To do:
Each line of the data below from the one holding "r => .transform ⟨.add, .add, .xor⟩" to the one holding "r => .transform ⟨.sub, .add, .xor⟩", inclusive, is to be reproduced exactly; no other line belongs in the answer.

Data extract:

-- ==== Sys2Proof/Decode.lean ====
section
/-! DEFINITION. Decoding: the packed request of a port to an instruction, reserved `OPSEL` values
rejected by name (30_encoding R45, R47, R49, R50, R53); then the encoder, from the `OPSEL` values
of the operations' own rules (41 R76 to R102). -/

namespace Sys2Proof

/-- Why a request is no instruction. -/
inductive DecodeError where
  /-- A slot of this `OPSEL` is `11` (30_encoding R53). -/
  | reservedOpsel (opsel : BitVec 6)
  deriving DecidableEq, Repr

/-- The operator of a 2-bit code, none for the reserved one (30_encoding R49). -/
def Op.ofCode (c : BitVec 2) : Option Op :=
  if c = 0b00#2 then some .add
  else if c = 0b01#2 then some .sub
  else if c = 0b10#2 then some .xor
  else none

/-- The operation `ROUND.<OPA>.<OPB>.<OPC>` of a triple (30_encoding R52). -/
def Instr.round (ops : OpTriple) (km : Word) (kr : BitVec 5) (r : Word) : Instr :=
  match ops with
  | ⟨.add, .add, .add⟩ => .roundAddAddAdd km kr r
  | ⟨.add, .add, .sub⟩ => .roundAddAddSub km kr r
  | ⟨.add, .add, .xor⟩ => .roundAddAddXor km kr r
  | ⟨.add, .sub, .add⟩ => .roundAddSubAdd km kr r
  | ⟨.add, .sub, .sub⟩ => .roundAddSubSub km kr r
  | ⟨.add, .sub, .xor⟩ => .roundAddSubXor km kr r
  | ⟨.add, .xor, .add⟩ => .roundAddXorAdd km kr r
  | ⟨.add, .xor, .sub⟩ => .roundAddXorSub km kr r
  | ⟨.add, .xor, .xor⟩ => .roundAddXorXor km kr r
  | ⟨.sub, .add, .add⟩ => .roundSubAddAdd km kr r
  | ⟨.sub, .add, .sub⟩ => .roundSubAddSub km kr r
  | ⟨.sub, .add, .xor⟩ => .roundSubAddXor km kr r
  | ⟨.sub, .sub, .add⟩ => .roundSubSubAdd km kr r
  | ⟨.sub, .sub, .sub⟩ => .roundSubSubSub km kr r
  | ⟨.sub, .sub, .xor⟩ => .roundSubSubXor km kr r
  | ⟨.sub, .xor, .add⟩ => .roundSubXorAdd km kr r
  | ⟨.sub, .xor, .sub⟩ => .roundSubXorSub km kr r
  | ⟨.sub, .xor, .xor⟩ => .roundSubXorXor km kr r
  | ⟨.xor, .add, .add⟩ => .roundXorAddAdd km kr r
  | ⟨.xor, .add, .sub⟩ => .roundXorAddSub km kr r
  | ⟨.xor, .add, .xor⟩ => .roundXorAddXor km kr r
  | ⟨.xor, .sub, .add⟩ => .roundXorSubAdd km kr r
  | ⟨.xor, .sub, .sub⟩ => .roundXorSubSub km kr r
  | ⟨.xor, .sub, .xor⟩ => .roundXorSubXor km kr r
  | ⟨.xor, .xor, .add⟩ => .roundXorXorAdd km kr r
  | ⟨.xor, .xor, .sub⟩ => .roundXorXorSub km kr r
  | ⟨.xor, .xor, .xor⟩ => .roundXorXorXor km kr r

/-- Decodes a `REQ` (30_encoding R45): the fields, and the triple of the three slots of `OPSEL` (R50). -/
def decodeRnd (req : BitVec 75) : Except DecodeError Instr :=
  let opsel : BitVec 6 := req.extractLsb' 69 6
  let kr : BitVec 5 := req.extractLsb' 64 5
  let km : Word := req.extractLsb' 32 32
  let r : Word := req.extractLsb' 0 32
  match Op.ofCode (opsel.extractLsb' 4 2), Op.ofCode (opsel.extractLsb' 2 2),
      Op.ofCode (opsel.extractLsb' 0 2) with
  | some a, some b, some c => .ok (Instr.round ⟨a, b, c⟩ km kr r)
  | _, _, _ => .error (.reservedOpsel opsel)

/-- Decodes a `TREQ` (30_encoding R47): every one of the 2048 values is a legal request. -/
def decodeTbl (treq : BitVec 11) : Instr :=
  .sboxRd (treq.extractLsb' 8 3) (treq.extractLsb' 0 8)

/-- Decodes the request of either port: total, and rejecting a reserved `OPSEL` by name
(30_encoding R52, R53). -/
def decode : PortWord → Except DecodeError Instr
  | .tbl treq => .ok (decodeTbl treq)
  | .rnd req => decodeRnd req

/-- Packs a `REQ`: `OPSEL`, `KR`, `KM`, `R` from the high bits down (30_encoding R45). -/
def packRnd (opsel : BitVec 6) (kr : BitVec 5) (km r : Word) : BitVec 75 :=
  opsel ++ kr ++ km ++ r

/-- Packs a `TREQ`: `TSEL`, then `IDX` (30_encoding R47). -/
def packTbl (t : BitVec 3) (i : BitVec 8) : BitVec 11 :=
  t ++ i

/-- The request of an instruction, each `OPSEL` as the operation's own rule gives it
(40 R60, 41 R76 to R102). -/
def encode : Instr → PortWord
  | .sboxRd t i => .tbl (packTbl t i)
  | .roundAddAddAdd km kr r => .rnd (packRnd 0b000000#6 kr km r)
  | .roundAddAddSub km kr r => .rnd (packRnd 0b000001#6 kr km r)
  | .roundAddAddXor km kr r => .rnd (packRnd 0b000010#6 kr km r)
  | .roundAddSubAdd km kr r => .rnd (packRnd 0b000100#6 kr km r)
  | .roundAddSubSub km kr r => .rnd (packRnd 0b000101#6 kr km r)
  | .roundAddSubXor km kr r => .rnd (packRnd 0b000110#6 kr km r)
  | .roundAddXorAdd km kr r => .rnd (packRnd 0b001000#6 kr km r)
  | .roundAddXorSub km kr r => .rnd (packRnd 0b001001#6 kr km r)
  | .roundAddXorXor km kr r => .rnd (packRnd 0b001010#6 kr km r)
  | .roundSubAddAdd km kr r => .rnd (packRnd 0b010000#6 kr km r)
  | .roundSubAddSub km kr r => .rnd (packRnd 0b010001#6 kr km r)
  | .roundSubAddXor km kr r => .rnd (packRnd 0b010010#6 kr km r)
  | .roundSubSubAdd km kr r => .rnd (packRnd 0b010100#6 kr km r)
  | .roundSubSubSub km kr r => .rnd (packRnd 0b010101#6 kr km r)
  | .roundSubSubXor km kr r => .rnd (packRnd 0b010110#6 kr km r)
  | .roundSubXorAdd km kr r => .rnd (packRnd 0b011000#6 kr km r)
  | .roundSubXorSub km kr r => .rnd (packRnd 0b011001#6 kr km r)
  | .roundSubXorXor km kr r => .rnd (packRnd 0b011010#6 kr km r)
  | .roundXorAddAdd km kr r => .rnd (packRnd 0b100000#6 kr km r)
  | .roundXorAddSub km kr r => .rnd (packRnd 0b100001#6 kr km r)
  | .roundXorAddXor km kr r => .rnd (packRnd 0b100010#6 kr km r)
  | .roundXorSubAdd km kr r => .rnd (packRnd 0b100100#6 kr km r)
  | .roundXorSubSub km kr r => .rnd (packRnd 0b100101#6 kr km r)
  | .roundXorSubXor km kr r => .rnd (packRnd 0b100110#6 kr km r)
  | .roundXorXorAdd km kr r => .rnd (packRnd 0b101000#6 kr km r)
  | .roundXorXorSub km kr r => .rnd (packRnd 0b101001#6 kr km r)
  | .roundXorXorXor km kr r => .rnd (packRnd 0b101010#6 kr km r)

/-- What an instruction asks for, with the operator triple as data: one table word (40 R60) or the
Round Transform with a triple (41 R62). -/
inductive Ask where
  | table (t : BitVec 3) (i : BitVec 8)
  | transform (ops : OpTriple) (km : Word) (kr : BitVec 5) (r : Word)
  deriving DecidableEq, Repr

/-- The operation that a mnemonic of the opcode map names (30_encoding R52). -/
def Instr.ask : Instr → Ask
  | .sboxRd t i => .table t i
  | .roundAddAddAdd km kr r => .transform ⟨.add, .add, .add⟩ km kr r
  | .roundAddAddSub km kr r => .transform ⟨.add, .add, .sub⟩ km kr r
  | .roundAddAddXor km kr r => .transform ⟨.add, .add, .xor⟩ km kr r
  | .roundAddSubAdd km kr r => .transform ⟨.add, .sub, .add⟩ km kr r
  | .roundAddSubSub km kr r => .transform ⟨.add, .sub, .sub⟩ km kr r
  | .roundAddSubXor km kr r => .transform ⟨.add, .sub, .xor⟩ km kr r
  | .roundAddXorAdd km kr r => .transform ⟨.add, .xor, .add⟩ km kr r
  | .roundAddXorSub km kr r => .transform ⟨.add, .xor, .sub⟩ km kr r
  | .roundAddXorXor km kr r => .transform ⟨.add, .xor, .xor⟩ km kr r
  | .roundSubAddAdd km kr r => .transform ⟨.sub, .add, .add⟩ km kr r
  | .roundSubAddSub km kr r => .transform ⟨.sub, .add, .sub⟩ km kr r
  | .roundSubAddXor km kr r => .transform ⟨.sub, .add, .xor⟩ km kr r
  | .roundSubSubAdd km kr r => .transform ⟨.sub, .sub, .add⟩ km kr r
  | .roundSubSubSub km kr r => .transform ⟨.sub, .sub, .sub⟩ km kr r
  | .roundSubSubXor km kr r => .transform ⟨.sub, .sub, .xor⟩ km kr r
  | .roundSubXorAdd km kr r => .transform ⟨.sub, .xor, .add⟩ km kr r
  | .roundSubXorSub km kr r => .transform ⟨.sub, .xor, .sub⟩ km kr r
  | .roundSubXorXor km kr r => .transform ⟨.sub, .xor, .xor⟩ km kr r
  | .roundXorAddAdd km kr r => .transform ⟨.xor, .add, .add⟩ km kr r
  | .roundXorAddSub km kr r => .transform ⟨.xor, .add, .sub⟩ km kr r
  | .roundXorAddXor km kr r => .transform ⟨.xor, .add, .xor⟩ km kr r
  | .roundXorSubAdd km kr r => .transform ⟨.xor, .sub, .add⟩ km kr r
  | .roundXorSubSub km kr r => .transform ⟨.xor, .sub, .sub⟩ km kr r
  | .roundXorSubXor km kr r => .transform ⟨.xor, .sub, .xor⟩ km kr r
  | .roundXorXorAdd km kr r => .transform ⟨.xor, .xor, .add⟩ km kr r
  | .roundXorXorSub km kr r => .transform ⟨.xor, .xor, .sub⟩ km kr r
  | .roundXorXorXor km kr r => .transform ⟨.xor, .xor, .xor⟩ km kr r

/-- The request that a number of the opcode table stands for, `nbits` being the row's width in whole
bytes: up to 16 bits a `TREQ`, above that a `REQ`; none when the number has a bit that the port does
not have. Log entry 10. -/
def portWordOfTable (nbits w : Nat) : Option PortWord :=
  if nbits ≤ 16 then
    if w < 2 ^ 11 then some (.tbl (BitVec.ofNat 11 w)) else none
  else
    if w < 2 ^ 75 then some (.rnd (BitVec.ofNat 75 w)) else none

/-- The instruction the decoder reads from a number of the opcode table. -/
def decodeTableWord (nbits w : Nat) : Option Instr :=
  match portWordOfTable nbits w with
  | none => none
  | some q =>
    match decode q with
    | .ok i => some i
    | .error _ => none

end Sys2Proof
end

Written solution:
  | .roundAddAddXor km kr r => .transform ⟨.add, .add, .xor⟩ km kr r
  | .roundAddSubAdd km kr r => .transform ⟨.add, .sub, .add⟩ km kr r
  | .roundAddSubSub km kr r => .transform ⟨.add, .sub, .sub⟩ km kr r
  | .roundAddSubXor km kr r => .transform ⟨.add, .sub, .xor⟩ km kr r
  | .roundAddXorAdd km kr r => .transform ⟨.add, .xor, .add⟩ km kr r
  | .roundAddXorSub km kr r => .transform ⟨.add, .xor, .sub⟩ km kr r
  | .roundAddXorXor km kr r => .transform ⟨.add, .xor, .xor⟩ km kr r
  | .roundSubAddAdd km kr r => .transform ⟨.sub, .add, .add⟩ km kr r
  | .roundSubAddSub km kr r => .transform ⟨.sub, .add, .sub⟩ km kr r
  | .roundSubAddXor km kr r => .transform ⟨.sub, .add, .xor⟩ km kr r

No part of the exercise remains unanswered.